**Exercise:** How does the data below read from its first line through the line containing "open Sys2Proof Sys2Proof.Machine"? Print those lines exactly.

[Stored records]
-- ==== Sys2Proof/Certificates/Slice0/Obligations.lean ====
section
/-! DEFINITION. The statements for the provers. -/

open Sys2Proof Sys2Proof.Machine

/-- A monitor trip in an active region below its ceiling and outside the 100 ns hold-off is counted and raises the code by one; a pacing interval with a trip halves admission again; MON_RECAL by a POWER hat opens a window on each region named; a drained window goes on to its search; the search puts the region on its new baseline, sets RECAL_DONE, closes the window and releases what it held; an idle calibration puts a region on its baseline and makes it active, or in a wake from off waits for the wake to end. (R46, R49, R51, R53, R43) -/
def Obligations.TimingCommands : Prop :=
  (∀ (r : Fin 16) (s : State), s.up → s.blk.regionOn r → s.blk.regionState r = 1 → s.blk.inHoldoff r = false →
      s.blk.regionCode r < s.blk.f (Reg.MON_TMG_REGION r) Fl.MON_TMG_REGION_CEILING →
    exec (.monitorTrip r) s = .next (s.did (.all [
      incSat (Reg.MON_TMG_REGION r) Fl.MON_TMG_REGION_TRIPS, modRegion r (fun x => { x with tripped := true }), raiseCode r]))) ∧
  (∀ (r : Fin 16) (s : State), s.up → (s.blk.region r).pace ≠ 0 → (s.blk.region r).tripped = true →
    exec (.pacingInterval r) s = .next (s.did (modRegion r fun x =>
      { x with pace := min 4 (x.pace + 1), tripped := false, quiet := 0 }))) ∧
  (∀ (hat mask : Nat) (s : State), s.up → s.blk.portAdmits hat → s.blk.holds hat Right.power →
    exec (.monRecal hat mask) s = .next (s.did (.each (setBits mask 16) openWindow))) ∧
  (∀ (r : Fin 16) (s : State), s.up → (s.blk.region r).phase = .draining → s.blk.regionDrained r →
    exec (.recalDrainDone r) s = .next (s.did (modRegion r fun x => { x with phase := .searching }))) ∧
  (∀ (r : Fin 16) (n : Fin 32) (s : State), s.up → (s.blk.region r).phase = .searching →
    exec (.recalSearchDone r n) s = .next (s.did (.all [
      setBaseline r n,
      setF (Reg.MON_TMG_REGION r) Fl.MON_TMG_REGION_STATE 1,
      setF (Reg.MON_TMG_REGION r) Fl.MON_TMG_REGION_RECAL_DONE 1,
      modRegion r (fun x => { x with phase := .closed, inside := [] }),
      modDom (regionDom r) (fun x => { x with codeFloor := none }),
      refreshFloor (regionDom r), releaseRegion r, kickDomain (regionDom r), unblockCommit]))) ∧
  (∀ (r : Fin 16) (n : Fin 32) (s : State), s.up → s.blk.regionOn r → s.blk.regionState r = 0 →
    exec (.idleCalibrationDone r (some n)) s = .next (s.did (.all [
      setBaseline r n, setF (Reg.MON_TMG_REGION r) Fl.MON_TMG_REGION_STATE 1]))) ∧
  (∀ (r : Fin 16) (n : Fin 32) (s : State), s.up → s.blk.regionOn r → s.blk.calibrates r →
    exec (.idleCalibrationDone r (some n)) s = .next (s.did (.all [setBaseline r n, modRegion r (fun x => { x with calibrated := true })])))

/-- A TARGET write by a POWER hat sets TARGET; a finished step makes the stepped-to OP the domain's OP; a band hold that ends makes the domain ON and releases what it held; the 100 microsecond sample updates NOW_W and the average and is measured against every cap; after ten quiet samples one action is undone (shown for pacing of the package); an unreachable cap is escalated once; every rail's answer is taken; a rail that misses three in a row is marked FAIL; the hottest sensor is shown, and each of the heat actions sets and clears at its own threshold; a hot domain loses one OP; the trip comparator asserts THERMTRIP_N, writes VDD_CORE to its minimum and stops every domain. (R450, R451, R452, R456, R459, R461, R455, R464, R465) -/
def Obligations.PowerCommands : Prop :=
  (∀ (hat : Nat) (d : Fin 20) (op : Fin 16) (s : State), s.up → s.blk.portAdmits hat → s.blk.holds hat Right.power →
    exec (.pwrTargetWrite hat d op) s = .next (s.did (.all [
      setF (Reg.PWR_DOM_CTL d) Fl.PWR_DOM_CTL_TARGET op,
      setF (Reg.PWR_DOM_STATUS d) Fl.PWR_DOM_STATUS_TIMING_OP op, kickDomain d]))) ∧
  (∀ (d : Fin 20) (t : Nat) (s : State), s.up → s.blk.domState d = 3 → (s.blk.domSt d).stepTo = some t →
    exec (.domainOpStepDone d) s = .next (s.did (.all [
      setF (Reg.PWR_DOM_STATUS d) Fl.PWR_DOM_STATUS_OP t,
      incSat (Reg.PWR_DOM_STATUS d) Fl.PWR_DOM_STATUS_STEPS,
      modDom d (fun x => { x with stepTo := none }),
      setF (Reg.PWR_DOM_STATUS d) Fl.PWR_DOM_STATUS_STATE
        (if (d.val < 12 ∨ d.val = 17 ∨ d.val = 18) ∧ opBand (s.blk.domOp d) ≠ opBand t then 4 else 0),
      writeVdd, kickDomain d]))) ∧
  (∀ (d : Fin 20) (s : State), s.up → s.blk.domState d = 4 →
    exec (.bandHoldDone d) s = .next (s.did (.all [setF (Reg.PWR_DOM_STATUS d) Fl.PWR_DOM_STATUS_STATE 0, kickDomain d,
      releaseRegion (if d.val < 12 then d else 16 + d)]))) ∧
  (∀ (est : List Nat) (s : State), s.up →
    exec (.powerSample est) s = .next (s.did (.all [
      modPwr (fun p => { p with samples := (s.blk.packageW est :: s.blk.pwr.samples).take 100 }),
      setF Reg.PWR_STATUS Fl.PWR_STATUS_NOW_W (s.blk.packageW est),
      setF Reg.PWR_STATUS Fl.PWR_STATUS_AVG_W (((s.blk.packageW est :: s.blk.pwr.samples).take 100).sum /
        ((s.blk.packageW est :: s.blk.pwr.samples).take 100).length),
      capSample 0 (s.blk.packageW est),
      .each (List.range 16) fun p => capSample (1 + p) (s.blk.f (Reg.PWR_PART p) Fl.PWR_PART_AVG_W)]))) ∧
  (∀ (s : State), s.up → 10 ≤ (s.blk.capSt 0).below → s.blk.capPace 0 ≠ 0 →
    exec (.capRelax 0) s = .next (s.did (.all [
      modCap 0 (fun c => { c with below := 0 }),
      setF Reg.PWR_STATUS Fl.PWR_STATUS_PACE (s.blk.capPace 0 - 1), refreshStage]))) ∧
  (∀ (s : State), s.up → s.blk.capUnreach 0 → (s.blk.capSt 0).escDone = false →
    exec .capEscalate s = .next (s.did (.all [
      raiseEsc, setF Reg.PWR_STATUS Fl.PWR_STATUS_ESCALATED 1, modCap 0 (fun c => { c with escDone := true })]))) ∧
  (∀ (answers : List (Option (Nat × Nat))) (s : State), s.up →
    exec (.railTelemetryRead answers) s = .next (s.did (.each (List.range 20) fun k => .read fun b =>
      match answers.getD k none with
      | some (mv, cur) => .all [
          setF (Reg.PWR_RAIL k) Fl.PWR_RAIL_MV mv, setF (Reg.PWR_RAIL k) Fl.PWR_RAIL_CURRENT cur,
          setF (Reg.PWR_RAIL k) Fl.PWR_RAIL_VALID 1,
          modPwr (fun p => { p with railMiss := Tbl.set (dflt 0) k 0 p.railMiss })]
      | none => .all [
          modPwr (fun p => { p with railMiss := Tbl.set (dflt 0) k (min 3 (Tbl.get (dflt 0) k b.pwr.railMiss + 1)) p.railMiss }),
          .when (decide (Tbl.get (dflt 0) k b.pwr.railMiss + 1 = 3)) (.all [
            setF (Reg.PWR_RAIL k) Fl.PWR_RAIL_FAIL 1, setF (Reg.PWR_RAIL k) Fl.PWR_RAIL_VALID 0,
            setF Reg.PWR_STATUS Fl.PWR_STATUS_TELEM_FAIL 1])]))) ∧
  (∀ (t0 t : Int) (rest : List Int) (k : Nat) (warn pace : Bool) (at_ : Nat → List Int) (hot : Nat → Bool) (s : State), s.up →
      hottest (t0 :: rest) 0 (0, t0) = (k, t) →
      warn = decide ((if s.blk.pwr.warnOn then 776 else 800) ≤ t) →
      pace = decide ((if s.blk.on Reg.PWR_TEMP Fl.PWR_TEMP_PACE then 856 else 880) ≤ t) →
      at_ = (fun d => (List.range (rest.length + 1)).filterMap fun i => if sensorDom i = d then some ((t0 :: rest).getD i 0) else none) →
      hot = (fun d => (at_ d).any fun x => decide ((if (s.blk.domSt d).hot then 816 else 840) ≤ x)) →
    exec (.junctionSensorRead (t0 :: rest)) s = .next (s.did (.all [
      setF Reg.PWR_TEMP Fl.PWR_TEMP_HOTTEST (wrapInt 16 t), setF Reg.PWR_TEMP Fl.PWR_TEMP_SENSOR k,
      .when (warn && !s.blk.pwr.warnOn) (.all [setF Reg.PWR_TEMP Fl.PWR_TEMP_WARN 1, raiseEsc]),
      modPwr (fun p => { p with warnOn := warn }),
      .each (List.range 20) (fun d => .when (hot d != (s.blk.domSt d).hot) (
        if hot d then .all [modDom d (fun x => { x with hot := true }), logEv St.thermalThrottle d]
        else .all [modDom d (fun x => { x with hot := false, hubHeat := 15 }), refreshHeat d])),
      setF Reg.PWR_TEMP Fl.PWR_TEMP_HEAT (b2n ((List.range 20).any hot)), setF Reg.PWR_TEMP Fl.PWR_TEMP_PACE (b2n pace)]))) ∧
  (∀ (d : Fin 20) (s : State), s.up → (s.blk.domSt d).hot = true → s.blk.domAsleep d = false →
    exec (.hubHeatStep d) s = .next (s.did (.all [
      modDom d (fun x => { x with hubHeat := s.blk.lowerLim d x.hubHeat }), refreshHeat d]))) ∧
  (∀ (s : State), s.blk.pwr.thermtrip = false →
    exec .thermtrip s = .next (s.did (.all [
      modPwr (fun p => { p with thermtrip := true, tripOwed := true }),
      setF (Reg.PWR_RAIL 0) Fl.PWR_RAIL_SET_MV 550, send (.avs 0 0 550),
      .each (List.range 20) fun d => .all [
        setF (Reg.PWR_DOM_STATUS d) Fl.PWR_DOM_STATUS_STATE 2, modDom d (fun x => { x with stepTo := none })],
      setF Reg.TST_LTEST_CTL Fl.TST_LTEST_CTL_BUSY 0, setF Reg.TST_LTEST_CTL Fl.TST_LTEST_CTL_MISSION 0, modSys (fun x => { x with ltest := {} })])))

/-- The attribution adds the package's energy to PWR_PKG_ENERGY and empties the activity counts; the hourly update writes the drift of each of the 16 regions and counts the hour. (R463, R466, R467) -/
def Obligations.EnergyAndWear : Prop :=
  (∀ (uj : Nat) (su du : List Nat) (s : State), s.up → ∃ s',
    exec (.energyAttribution uj su du) s = .next s' ∧
    s'.blk.f Reg.PWR_PKG_ENERGY Fl.PWR_PKG_ENERGY_UJ = (s.blk.f Reg.PWR_PKG_ENERGY Fl.PWR_PKG_ENERGY_UJ + uj) % 2 ^ Fl.PWR_PKG_ENERGY_UJ.width ∧
    s'.blk.pwr.activity = [] ∧ s'.blk.pwr.mspBytes = [] ∧ s'.pending = s.pending) ∧
  (∀ (em : List Nat) (hbm : Nat) (s : State), s.up → ∃ s',
    exec (.wearHourly em hbm) s = .next s' ∧
    (∀ r, r < 16 → s'.blk.f (Reg.MON_WEAR_REGION r) Fl.MON_WEAR_REGION_DRIFT = s.blk.drift r) ∧
    s'.blk.pwr.hours = s.blk.pwr.hours + 1 ∧ s'.pending = s.pending)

**Solution for this exercise:**
-- ==== Sys2Proof/Certificates/Slice0/Obligations.lean ====
section
/-! DEFINITION. The statements for the provers. -/

open Sys2Proof Sys2Proof.Machine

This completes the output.